Polling firms are concerned by three main anomalies that could skew predictions - low voter turnout, the high level of floating votes and the large numbers of youngsters on cellphones whom they can't poll by land line.
The absentee vote. If the forecast that Kadima will win 35 to 40 Knesset seats is proved false, says Dori Shadmon of Teleseker, "it will derive only from the voter turnout problem. This may be the greatest difficulty in these elections, and then everyone will blame the pollsters for getting it wrong."

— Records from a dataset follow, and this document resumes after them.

/-! ### bump -/

@[simp] theorem Stage.bump_args (p o : Nat) : (s.bump p o).args = s.args := rfl
@[simp] theorem Stage.bump_routes (p o : Nat) : (s.bump p o).routes = s.routes := rfl
@[simp] theorem Stage.bump_cmdq (p o : Nat) : (s.bump p o).cmdq = s.cmdq := rfl
@[simp] theorem Stage.bump_seqs (p o : Nat) : (s.bump p o).seqs = s.seqs := rfl
@[simp] theorem Stage.bump_running (p o : Nat) : (s.bump p o).running = s.running := rfl
@[simp] theorem Stage.bump_recStore (p o : Nat) : (s.bump p o).recStore = s.recStore := rfl
@[simp] theorem Stage.bump_recHeld (p o : Nat) : (s.bump p o).recHeld = s.recHeld := rfl
@[simp] theorem Stage.bump_waiting (p o : Nat) : (s.bump p o).waiting = s.waiting := rfl
@[simp] theorem Stage.bump_mem (p o : Nat) : (s.bump p o).mem = s.mem := rfl
@[simp] theorem Stage.bump_bus (p o : Nat) : (s.bump p o).bus = s.bus := rfl
@[simp] theorem Stage.bump_outs (p o : Nat) : (s.bump p o).outs = s.outs := rfl
@[simp] theorem Stage.bump_fresh (p o : Nat) : (s.bump p o).fresh = s.fresh := rfl
@[simp] theorem Stage.bump_host (p o : Nat) : (s.bump p o).host = s.host := rfl
@[simp] theorem Stage.bump_vecSent (p o : Nat) : (s.bump p o).vecSent = s.vecSent := rfl
@[simp] theorem Stage.bump_grid (p o : Nat) : (s.bump p o).grid = s.grid := rfl
@[simp] theorem Stage.bump_level (p o : Nat) : (s.bump p o).level = s.level := rfl
@[simp] theorem Stage.bump_datum (p o : Nat) : (s.bump p o).datum = s.datum := rfl
@[simp] theorem Stage.bump_tports (p o : Nat) : (s.bump p o).tports = s.tports := rfl
@[simp] theorem Stage.bump_exch (p o : Nat) : (s.bump p o).exch = s.exch := rfl
@[simp] theorem Stage.bump_blocks (p o : Nat) : (s.bump p o).blocks = s.blocks := rfl
@[simp] theorem Stage.bump_sps (p o : Nat) : (s.bump p o).sps = s.sps := rfl
@[simp] theorem Stage.bump_graph (p o : Nat) : (s.bump p o).graph = s.graph := rfl
@[simp] theorem Stage.bump_bats (p o : Nat) : (s.bump p o).bats = s.bats := rfl
@[simp] theorem Stage.bump_ports (p o : Nat) : (s.bump p o).ports = s.ports := rfl
@[simp] theorem Stage.bump_groups (p o : Nat) : (s.bump p o).groups = s.groups := rfl
@[simp] theorem Stage.bump_decs (p o : Nat) : (s.bump p o).decs = s.decs := rfl
@[simp] theorem Stage.bump_syncs (p o : Nat) : (s.bump p o).syncs = s.syncs := rfl
@[simp] theorem Stage.bump_patch (p o : Nat) : (s.bump p o).patch = s.patch := rfl
@[simp] theorem Stage.bump_lanes (p o : Nat) : (s.bump p o).lanes = s.lanes := rfl
@[simp] theorem Stage.bump_links (p o : Nat) : (s.bump p o).links = s.links := rfl
@[simp] theorem Stage.bump_red (p o : Nat) : (s.bump p o).red = s.red := rfl
@[simp] theorem Stage.bump_fwVersion (p o : Nat) : (s.bump p o).fwVersion = s.fwVersion := rfl
@[simp] theorem Stage.bump_bridges (p o : Nat) : (s.bump p o).bridges = s.bridges := rfl
@[simp] theorem Stage.bump_net (p o : Nat) : (s.bump p o).net = s.net := rfl
@[simp] theorem Stage.bump_ecc (p o : Nat) : (s.bump p o).ecc = s.ecc := rfl
@[simp] theorem Stage.bump_pool (p o : Nat) : (s.bump p o).pool = s.pool := rfl
@[simp] theorem Stage.bump_reh (p o : Nat) : (s.bump p o).reh = s.reh := rfl
@[simp] theorem Stage.bump_prompt (p o : Nat) : (s.bump p o).prompt = s.prompt := rfl
@[simp] theorem Stage.bump_tab (p o : Nat) : (s.bump p o).tab = s.tab := rfl
@[simp] theorem Stage.bump_bench (p o : Nat) : (s.bump p o).bench = s.bench := rfl
@[simp] theorem Stage.bump_mail (p o : Nat) : (s.bump p o).mail = s.mail := rfl
@[simp] theorem Stage.bump_sup (p o : Nat) : (s.bump p o).sup = s.sup := rfl
@[simp] theorem Stage.bump_flash (p o : Nat) : (s.bump p o).flash = s.flash := rfl
@[simp] theorem Stage.bump_modeReq (p o : Nat) : (s.bump p o).modeReq = s.modeReq := rfl
@[simp] theorem Stage.bump_lockDue (p o : Nat) : (s.bump p o).lockDue = s.lockDue := rfl
@[simp] theorem Stage.bump_txn (p o : Nat) : (s.bump p o).txn = s.txn := rfl
@[simp] theorem Stage.bump_order (p o : Nat) : (s.bump p o).order = s.order := rfl
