-- ==== Sys2Proof/Laws/Settle.lean ====
section
/-!
SUPPORT. What every command ends with (R574 to R576): HEALTH events and interrupt messages change EVENT registers, the messages sent and the two
references they are judged against, and nothing else.
-/
namespace Sys2Proof.Machine

/-! ### HEALTH events -/

/-- The events that a list of pages raises. -/
def raiseHealth (h : Tab Nat) (l : Tab Nat) (s : Stage) : Stage :=
  l.foldl (fun s e => s.raiseIf (Nat.land e.2 (3 - Tab.get 0 h e.1) != 0) e.1 29) s

theorem Stage.healthEvents_eq (s : Stage) (old : Tab Nat) : s.healthEvents old = raiseHealth old s.healthFlags s := rfl

theorem raiseHealth_reg (h l : Tab Nat) : ∀ (s : Stage) {q x : Nat}, x < 4096 → x ≠ 0x014 → (raiseHealth h l s).reg q x = s.reg q x := by
  induction l with
  | nil => intros; rfl
  | cons e l ih =>
    intro s q x hx hn
    rw [raiseHealth, List.foldl_cons, ← raiseHealth, ih _ hx hn, Stage.reg_raiseIf_other _ _ _ (by omega)]

theorem raiseHealth_event (h l : Tab Nat) : ∀ (s : Stage) {q c : Nat}, s.flag q 0x014 c = true → (raiseHealth h l s).flag q 0x014 c = true := by
  induction l with
  | nil => intro s q c h; exact h
  | cons e l ih =>
    intro s q c hf
    rw [raiseHealth, List.foldl_cons, ← raiseHealth]
    exact ih _ (Stage.flag_raiseIf_mono s _ _ _ _ _ (by omega) hf)

/-- An entry whose FAULT or DEGRADED is new raises the event of its page. -/
theorem raiseHealth_raises (h l : Tab Nat) : ∀ (s : Stage) (e : Nat × Nat), e ∈ l → Nat.land e.2 (3 - Tab.get 0 h e.1) ≠ 0 →
    (raiseHealth h l s).flag e.1 0x014 29 = true := by
  induction l with
  | nil => intro s e he; exact absurd he (List.not_mem_nil)
  | cons x l ih =>
    intro s e he hn
    rw [raiseHealth, List.foldl_cons, ← raiseHealth]
    rcases List.mem_cons.mp he with rfl | he
    · apply raiseHealth_event
      rw [Stage.raiseIf, if_pos (by simpa using hn)]
      exact Stage.raise_sets s e.1 29 (by omega)
    · exact ih _ e he hn

/-! ### Interrupt vectors -/

/-- One vector changes the messages sent and nothing else. -/
theorem Stage.sendVec_frame (pend : Nat) (s : Stage) (v : Nat) :
    ∃ m l, Stage.sendVec pend s v = { s with vecSent := m, outs := l ++ s.outs } := by
  unfold Stage.sendVec
  split
  · exact ⟨_, [_], rfl⟩
  · exact ⟨s.vecSent, [], rfl⟩

/-- The vectors change the messages sent and nothing else. -/
theorem Stage.vectors_frame (s : Stage) : ∃ m l, s.vectors = { s with vecSent := m, outs := l ++ s.outs } := by
  have key : ∀ (vs : List Nat) (pend : Nat) (t : Stage), ∃ m l, vs.foldl (Stage.sendVec pend) t = { t with vecSent := m, outs := l ++ t.outs } := by
    intro vs pend
    induction vs with
    | nil => intro t; exact ⟨t.vecSent, [], rfl⟩
    | cons v vs ih =>
      intro t
      obtain ⟨m, l, h⟩ := Stage.sendVec_frame pend t v
      obtain ⟨m', l', h'⟩ := ih (Stage.sendVec pend t v)
      exact ⟨m', l' ++ l, by rw [List.foldl_cons, h', h]; simp⟩
  unfold Stage.vectors
  simp only
  split
  · exact ⟨0, [], rfl⟩
  · obtain ⟨m, l, h⟩ := key (upTo 32) s.vecPending { s with vecSent := Nat.land s.vecSent s.vecPending }
    exact ⟨m, l, by rw [h]⟩

/-! ### What a command ends with -/

/-- Everything that settling can change. -/
theorem Stage.settle_frame (s : Stage) (old : Tab Nat) :
    ∃ m l, s.settle old = { raiseHealth old s.healthFlags s with vecSent := m, outs := l ++ s.outs } := by
  obtain ⟨m, l, h⟩ := Stage.vectors_frame (s.healthEvents old)
  have ho : ∀ (h l : Tab Nat) (s : Stage), (raiseHealth h l s).outs = s.outs := by
    intro h l
    induction l with
    | nil => intros; rfl
    | cons e l ih => intro s; rw [raiseHealth, List.foldl_cons, ← raiseHealth, ih, Stage.raiseIf_outs]
  refine ⟨m, l, ?_⟩
  rw [Stage.settle, h, Stage.healthEvents_eq, ho]

/-- The end of a command is what it left, but for EVENT registers and messages. -/
theorem Stage.ends_cases (s t : Stage) : s.ends t = t ∨ (t.dieUp = true ∧ s.dieUp = true ∧ s.ends t = t.settle s.healthFlags) ∨
    (t.dieUp = true ∧ s.dieUp = false ∧ s.ends t = t.vectors) := by
  unfold Stage.ends
  cases ht : t.dieUp <;> cases hs : s.dieUp <;> simp

/-- Every register but the EVENT registers reads as the command left it. -/
theorem Stage.ends_reg (s t : Stage) {q x : Nat} (hx : x < 4096) (hn : x ≠ 0x014) : (s.ends t).reg q x = t.reg q x := by
  rcases s.ends_cases t with h | ⟨_, _, h⟩ | ⟨_, _, h⟩
  · rw [h]
  · obtain ⟨m, l, hs⟩ := t.settle_frame s.healthFlags
    rw [h, hs]
    exact raiseHealth_reg _ _ t hx hn
  · obtain ⟨m, l, hv⟩ := t.vectors_frame
    rw [h, hv]; rfl

theorem Stage.ends_regN (s t : Stage) {q x : Nat} (hx : x < 4096) (hn : x ≠ 0x014) : (s.ends t).regN q x = t.regN q x := by
  rw [Stage.regN, Stage.ends_reg s t hx hn]; rfl

theorem Stage.ends_fld (s t : Stage) {q x : Nat} (hi lo : Nat) (hx : x < 4096) (hn : x ≠ 0x014) : (s.ends t).fld q x hi lo = t.fld q x hi lo :=
  Stage.fld_congr (Stage.ends_reg s t hx hn) hi lo

theorem Stage.ends_flag (s t : Stage) {q x : Nat} (i : Nat) (hx : x < 4096) (hn : x ≠ 0x014) : (s.ends t).flag q x i = t.flag q x i :=
  Stage.flag_congr (Stage.ends_reg s t hx hn) i

/-- An event that the command left set stays set. -/
theorem Stage.ends_event (s t : Stage) {q c : Nat} (h : t.flag q 0x014 c = true) : (s.ends t).flag q 0x014 c = true := by
  rcases s.ends_cases t with e | ⟨_, _, e⟩ | ⟨_, _, e⟩
  · rw [e, h]
  · obtain ⟨m, l, hs⟩ := t.settle_frame s.healthFlags
    rw [e, hs]
    exact raiseHealth_event _ _ t h
  · obtain ⟨m, l, hv⟩ := t.vectors_frame
    rw [e, hv]; exact h

/-- What has left the part stays on its record. -/
theorem Stage.ends_outs (s t : Stage) {o : Out} (h : o ∈ t.outs) : o ∈ (s.ends t).outs := by
  rcases s.ends_cases t with e | ⟨_, _, e⟩ | ⟨_, _, e⟩
  · rw [e]; exact h
  · obtain ⟨m, l, hs⟩ := t.settle_frame s.healthFlags
    rw [e, hs]
    exact List.mem_append_right l h
  · obtain ⟨m, l, hv⟩ := t.vectors_frame
    rw [e, hv]
    exact List.mem_append_right l h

"The voter turnout is the most difficult issue," says Rafi Smith of Smith Institute. Although pollsters ask people if they're sure they'll vote, Smith says most people are reluctant to say they won't vote. "I walk on the street in Ramat Gan and there isn't one poster. There is no feeling of elections in the air," he says.
Another unexpected factor that affects the voter turnout and complicates matters is the weather.
The pollsters all predict that Yisrael Beitenu will be the surprise of the elections and win ten or more Knesset seats. However they agree that if the voter turnout is low in the Russian community, it will get less. A low voter turnout among the youngsters, the religious right and the Arabs may also be seen.
The floating vote. Most pollsters said the number of floating votes is unusually high these elections, reaching the equivalent of 20-25 Knesset seats. This week the floating votes in Haaretz's poll dropped to 18 Knesset seats - still high. "It's crazy trying to crack 25 Knesset seats," says Smith. "I'm not sure we know how to do it right."
The cellular phone vote. In the past when everyone had land lines the polls were very accurate. These elections, says Smith, there is a large group of voters, especially young ones, who only have cellphones and cannot be reached by land line. Fuchs says that if there are not enough youngsters in the polling sample, this could be overcome by giving greater weight to the young voters. However, if those with cellphones have different voting patterns than the other youngsters, the poll results may be off. The mobile phones will change future polling methods. One possible direction could be polls combining mobile phones and emails.
The flexible vote. "Sometimes up to ten percent vote differently from what they said in the poll. They're not lying, They change their mind," says Shadmon. In Haaretz's poll, people were asked to say whether they will change their vote. Hard to believe, but 17 percent say they might change their mind, whereas 3 percent are sure they will.
While pollsters emphasize that the polls are right for a given moment, the public sees them as an election forecast. The last polls are held 36 hours before the elections. During that time people can change their decision, as probably happened in the 1966 elections, when polls predicted a narrow victory for Peres, but Netanyahu won.
The refusenik vote. Only 30 percent agree to answer the pollsters.
The misleading vote: Some people deliberately mislead the pollsters, others are not comfortable telling the truth. The pollsters ask how people voted in previous elections, but many tend to "abandon" unpopular parties and "correct" their vote retroactively. In the 1999 elections Shas won 17 Knesset seats and the Center Party six, but in the 2003 polls, many of these voters said they had voted for the Likud. This may be why the pollsters failed to predict the magnitude of the Likud's victory in those elections.